On Thursday the 13th and Friday the 14th of July 2017, King’s College London welcomed nearly 200 delegates to the 6th Conference of the Royal Musical Association Music & Philosophy Study Group. The Group has now moved to a model of biennial conferences, the last being held in 2015 and the next planned for 2019. This year was one of the best turnouts the MPSG has ever had.

The conference began with a keynote address by Prof. Jerrold Levinson (Philosophy, University of Maryland) on the topic of authenticity in musical performance. It closed with a keynote by Prof. Martha Feldman (Music, University of Chicago) on the experience of hearing fragility in vocal musical performance. Both papers generated a lively and interesting discussion.

The conference also included two roundtable sessions. One of these was devoted to the work of Jean-Luc Nancy. While Prof. Nancy could not appear in person, there was a recorded video conversation of him in dialogue with Naomi Waltham-Smith (Musicology, UPenn), following which there was a panel considering themes from his work. The second of these sessions was an author-meets-critics session devoted to Roger Scruton’s The Ring of Truth, his recent study of Wagner’s Der Ring des Niebelungen.

The rest of the program fell into three categories: a) Free Sessions, made up of papers submitted to an open, and un-themed, call for papers; b) Themed Sessions, organised by individual session convenors, who proposed the topic to MPSG, then issued calls for papers and selected papers themselves; and c) Associates Sessions, hosted by other organisations with related interests, and invited by MSPG. Across these different formats, 74 speakers presented in parallel sessions. Several of these included a performance component. A tremendously diverse range of topics in music and philosophy were covered, and speakers included philosophers, musicologists, and scholars in cognate disciplines, as well as some performers. Speakers ranged from well-established senior figures to graduate students and early career scholars.

This conference, as several participants commented to the organizers, has now become the premier international music & philosophy event, as well as one of the largest conferences in aesthetics.

We continue to be grateful to the British Society of Aesthetics for their ongoing support.

SWIP: Of the invited keynote speakers, one (of two) was a woman.
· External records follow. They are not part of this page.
-- ==== Sys2Proof/Machine/HbmCmd.lean ====
section
/-! DEFINITION. HBM commands (R69 to R71), pseudo-channel drop and rehash (R79 to R82), the error interval (R78), and the
scrubber of the slices (R49). -/

namespace Sys2Proof.Machine

/-- Change the HBM block. -/
def modHbm (s : State) (f : Hbm → Hbm) : State := { s with hbm := f s.hbm }

/-- A command written to HBM_CMD (R70): ignored, with OVF, while BUSY = 1; refused with a code; or performed. -/
def hbmCmd (s : State) (refused : Option Nat) (f : State → State) : Out :=
  if s.hbm.busy then .next (modHbm s (fun h => { h with ovf := true }))
  else match refused with
    | some e => .next (modHbm s (fun h => { h with err := e }))
    | none => .next (f (modHbm s (fun h => { h with err := 0 })))

/-- Whether frame f is live. -/
def frameLive (s : State) (f : Nat) : Bool := (mgetD (false, false) f s.hbm.frames).1

/-- MAKELIVE (R70): the zero-fill takes at most 2,048 cycles outside dredge windows; COMP is stored as 0 unless the
feature is accepted (R392). -/
def execMakelive (arg : BitVec 24) (comp : Bool) (s : State) : Out :=
  let f := arg.toNat
  let no := if nlive s * 12288 ≤ f then some 2 else if frameLive s f then some 3 else none
  hbmCmd s no (fun s =>
    let (n, s) := takeFree s
    schedule (modHbm s (fun h => { h with busy := true, making := some (f, comp && s.plat.accept.getLsbD 4) })) (1 + Config.delay n % 2048) .makeliveComplete)

/-- MAKELIVE_COMPLETE (R70): the frame reads as zeros and is live. A zero-fill that a dredge window interrupts is complete at
the window's close (log entry 88). -/
def execMakeliveComplete (s : State) : Out :=
  match s.hbm.making with
  | none => .next s
  | some (f, comp) =>
    if inWindow s then .next (schedule s 1 .makeliveComplete)
    else
      let out (b : Nat) : Bool := decide (b < 2048 * f ∨ 2048 * (f + 1) ≤ b)
      let s := { s with mem := memClear s.mem (hbmBase + 65536 * f) (hbmBase + 65536 * (f + 1)) }
      .next (modHbm s (fun h => { h with
        busy := false, making := none, frames := mput f (true, comp) h.frames, badBursts := h.badBursts.filter out,
        weakBursts := h.weakBursts.filter out, codes := h.codes.filter (fun c => out (4 * c.1)) }))

/-- MAKEDEAD (R70). -/
def execMakedead (arg : BitVec 24) (s : State) : Out :=
  let f := arg.toNat
  let no := if nlive s * 12288 ≤ f then some 2 else if frameLive s f then none else some 3
  hbmCmd s no (fun s => modHbm s (fun h => { h with frames := mput f (false, (mgetD (false, false) f h.frames).2) h.frames }))

/-- SETSCHEME (R70). -/
def execSetscheme (arg : BitVec 24) (il : BitVec 3) (s : State) : Out :=
  let r := arg.toNat
  let n := nlive s
  let live := s.hbm.frames.any (fun f => f.2.1 && f.1 / max 1 n == r)
  let no := if 12288 ≤ r then some 2 else if live then some 3 else none
  hbmCmd s no (fun s => modHbm s (fun h => { h with schemes := mset 0 r il.toNat h.schemes }))

/-! Drop and rehash (R79) -/

/-- Ask every running thread for its pre-emption; a handler is left alone (R79 step 1). -/
def holdThreads (s : State) : State :=
  { s with cores := s.cores.map (fun k => (k.1, { k.2 with thread := k.2.thread.map (fun t =>
      if t.handler then t else { t with preempt := true }) })) }

/-- The hold begins; cores are looked at again every cycle. -/
def beginHold (s : State) (g : Nat) : State :=
  schedule (holdThreads (modHbm s (fun h => { h with busy := true, drop := some (g, 1), toRestore := [] }))) 1 .dropHoldDone

/-- DROP (R70, R79). -/
def execDrop (arg : BitVec 24) (s : State) : Out :=
  let g := arg.toNat
  let high := s.hbm.frames.any (fun f => f.2.1 && decide ((nlive s - 1) * 12288 ≤ f.1))
  let no := if !(liveList s).contains g ∨ nlive s = 1 then some 2 else if high then some 4 else none
  hbmCmd s no (fun s => beginHold s g)

/-- REHASH (R70, R79). -/
def execRehash (s : State) : Out := hbmCmd s none (fun s => beginHold s 0x3FF)

/-- The drop's step, with the pseudo-channel it takes. -/
def dropAt (s : State) (step : Nat) : Option Nat :=
  match s.hbm.drop with
  | some (g, k) => if k = step then some g else none
  | none => none

/-- DROP_HOLD_DONE (R79): when no core runs a thread the drain begins; until then every thread is asked again. -/
def execDropHoldDone (s : State) : Out :=
  match dropAt s 1 with
  | none => .next s
  | some g =>
    if s.cores.all (fun k => k.2.thread.isNone) then
      .next (schedule (modHbm s (fun h => { h with drop := some (g, 2) })) 1 .dropDrainDone)
    else .next (schedule (holdThreads s) 1 .dropHoldDone)

/-- Whether every engine timeline has reached its last queued operation (R79 step 2). -/
def allDrained (s : State) : Bool :=
  s.engines.all (fun e => drained e.2 && decide (e.2.last ≤ e.2.tl)) &&
  s.colls.all (fun c => c.2.ops.isEmpty) && s.cores.all (fun k => k.2.probe.queue.isEmpty && k.2.probe.owing.isEmpty)

/-- DROP_DRAIN_DONE (R79, R82): the rebuild begins, with the masks as they stand. Its length is a free value: the spec
gives the bytes it moves, not a cycle count. -/
def execDropDrainDone (s : State) : Out :=
  match dropAt s 2 with
  | none => .next s
  | some g =>
    if allDrained s then
      let (n, s) := takeFree s
      let h := s.hbm
      .next (schedule { s with hbm := { h with drop := some (g, 3), dropMasks := some (h.maskStack, h.maskCh, h.maskPc) } }
        (1 + Config.delay n) .dropRebuildDone)
    else .next (schedule s 1 .dropDrainDone)

/-- The units of live frames in which the rebuild finds something to correct, to encode anew, or not to be decoded: bytes of
a unit and its number (R75, R78, R80). -/
def marredUnits (s : State) : List (Nat × Nat) :=
  let coded : List Nat := s.hbm.codes.map (fun c => 4 * c.1)
  let unit (b : Nat) : Option (Nat × Nat) := match frameOf s (32 * b) with
    | (true, true) => some (128, b / 4)
    | (true, false) => some (32, b)
    | _ => none
  ((s.hbm.weakBursts ++ s.hbm.badBursts ++ coded).filterMap unit).dedup

/-- The bursts of a unit that the rebuild cannot read (R80): every burst of an undecodable block, or the bad burst alone. -/
def lostBursts (s : State) (x : Nat × Nat) : List Nat :=
  if (unitBad s x.1 x.2).isNone then []
  else if x.1 = 128 then (List.range 4).map (fun i => 4 * x.2 + i)
  else [x.2]

/-- A lost burst: zeros, LOSTCNT, an HBMLOST entry (R80, R395). -/
def loseBurst (s : State) (b : Nat) : State :=
  let a := hbmBase + 32 * b
  let s := modHbm { s with mem := memClear s.mem a (a + 32) } (fun h => { h with
    lost := satInc 16 h.lost, badBursts := h.badBursts.filter (· ≠ b), codes := mdel (b / 4) h.codes })
  logEvent s 0 0x24 0 0 0 (BitVec.ofNat 64 a)

/-- The rebuild reads every live frame under the old layout and writes it under the new one (R78 to R80): what its reads
correct or cannot read is counted and reported, lost bursts are zeros, and every burst written is encoded anew. -/
def rebuild (s : State) : State :=
  let units := marredUnits s
  let lost := units.flatMap (lostBursts s)
  let s := lost.foldl loseBurst (units.foldl (fun s x => unitRead s x.1 x.2) s)
  modHbm s (fun h => units.foldl (fun h x => freshBursts h (x.2 * x.1 / 32) ((x.2 + 1) * x.1 / 32)) h)

/-- A pending mask put in force. -/
def commitMask (now captured : Word) : Word := wset 63 32 now (wf 31 0 captured)

/-- Schemes of the new regions: each takes that of the old region that holds its first byte (R79). -/
def newSchemes (old : Map Nat) (n n' : Nat) : Map Nat :=
  (List.range 12288).filterMap (fun r =>
    let v := mgetD 0 (r * n' / max 1 n) old
    if v = 0 then none else some (r, v))

/-- Clear pseudo-channel g of the live bits. -/
def clearLive (live : Vector Word 12) (g : Nat) : Vector Word 12 :=
  if h : g / 64 < 12 then live.set (g / 64) (live[g / 64] &&& ~~~(BitVec.ofNat 64 (2 ^ (g % 64)))) else live

/-- Step 5 of a drop is over: every context that its hold had saved runs again (R79). -/
def allRestored (s : State) : Bool :=
  s.hbm.toRestore.all (fun f => (mget f s.saved).isNone &&
    s.cores.all (fun k => k.2.thread.all (fun t => t.frame != f || t.phase != .restoring)))

/-- Step 6 of a drop (R79, R395): BUSY is cleared and PCDROP is logged. -/
def reportDrop (s : State) (g : Nat) : State :=
  logEvent (modHbm s (fun h => { h with busy := false, drop := none, toRestore := [] })) 0 0x23 0 0 0 0 (BitVec.ofNat 64 g)
    (BitVec.ofNat 64 s.hbm.gen)

/-- DROP_REBUILD_DONE (R79 to R82): the layout is committed, and the schedulers restore the saved contexts; once these run
again, the drop is reported. -/
def execDropRebuildDone (s : State) : Out :=
  match s.hbm.drop with
  | some (g, 5) => .next (if allRestored s then reportDrop s g else schedule s 1 .dropRebuildDone)
  | some (g, 3) =>
    if s.dredge.drained then .next (schedule s 1 .dropRebuildDone)
    else
      let s := rebuild s
      let n := nlive s
      let h := s.hbm
      let m := h.dropMasks.getD (h.maskStack, h.maskCh, h.maskPc)
      let n' := if g = 0x3FF then n else n - 1
      let h := { h with
        live := if g = 0x3FF then h.live else clearLive h.live g, schemes := if n' = n then h.schemes else newSchemes h.schemes n n',
        maskStack := commitMask h.maskStack m.1, maskCh := commitMask h.maskCh m.2.1, maskPc := commitMask h.maskPc m.2.2,
        gen := (h.gen + 1) % 65536, drop := some (g, 5), dropMasks := none }
      .next (schedule { s with hbm := h } 1 .dropRebuildDone)
  | _ => .next s

/-- PCERR_INTERVAL (R78): the corrected-burst counts are cleared. -/
def execPcerrInterval (s : State) : Out :=
  .next (modHbm s (fun h => { h with corrected := [], reported := [], intervalAt := s.now / 65536 }))

/-! The scrubber (R49) -/

/-- The scrubber reads the next word of core c's slice (R49): a symbol corrected in a bank that is not failed is written
back; at the start of a pass the counts are cleared. -/
def scrubWord (s : State) (c : Nat) : State :=
  let sl := (coreOf s c).slice
  let s := if sl.scrub = 0 then modSlice s c (fun x => { x with counts := [] }) else s
  let w := c * 262144 + sl.scrub
  let fixed := match mget w s.sramErr with
    | some v => !(readWord sl.failed v).2.1.isEmpty
    | none => false
  let (bs, s) := readSramWord s w
  let s := match bs with
    | some bs => if fixed then { s with mem := memWrite s.mem (32 * w) bs, sramErr := mdel w s.sramErr } else s
    | none => s
  modSlice s c (fun x => { x with scrub := (x.scrub + 1) % 262144 })

/-- SCRUB_READ (R39, R49): in the first cycle in which no other requester wants its sub-bank. -/
def execScrubRead (core : Nat) (s : State) : Out :=
  let sl := (coreOf s core).slice
  if !sl.ecccfg.getLsbD 0 then .next s
  else match scrubTurn s core (sl.scrub % 32) with
    | .later => .next { s with todo := s.todo ++ [.ev (.scrubRead core)] }
    | .refused => .next (schedule s 1 (.scrubRead core))
    | .now => .next (scrubWord s core)

end Sys2Proof.Machine
end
For speakers on the rest of the program, 34 were women (of 74).

-Andrew Huddleston

On behalf of the MPSG Executive Committee: Chair: Tomas McAuley (Music, Cambridge); Secretary: Nanette Nielsen (Music, Oslo); Treasurer: Andrew Huddleston (Philosophy, Birkbeck); Jeremy Coleman (Music, Aberdeen); Hannah Templeton (Music, KCL); Julian Johnson (Music, Royal Holloway); Derek Matravers (Philosophy, Open University).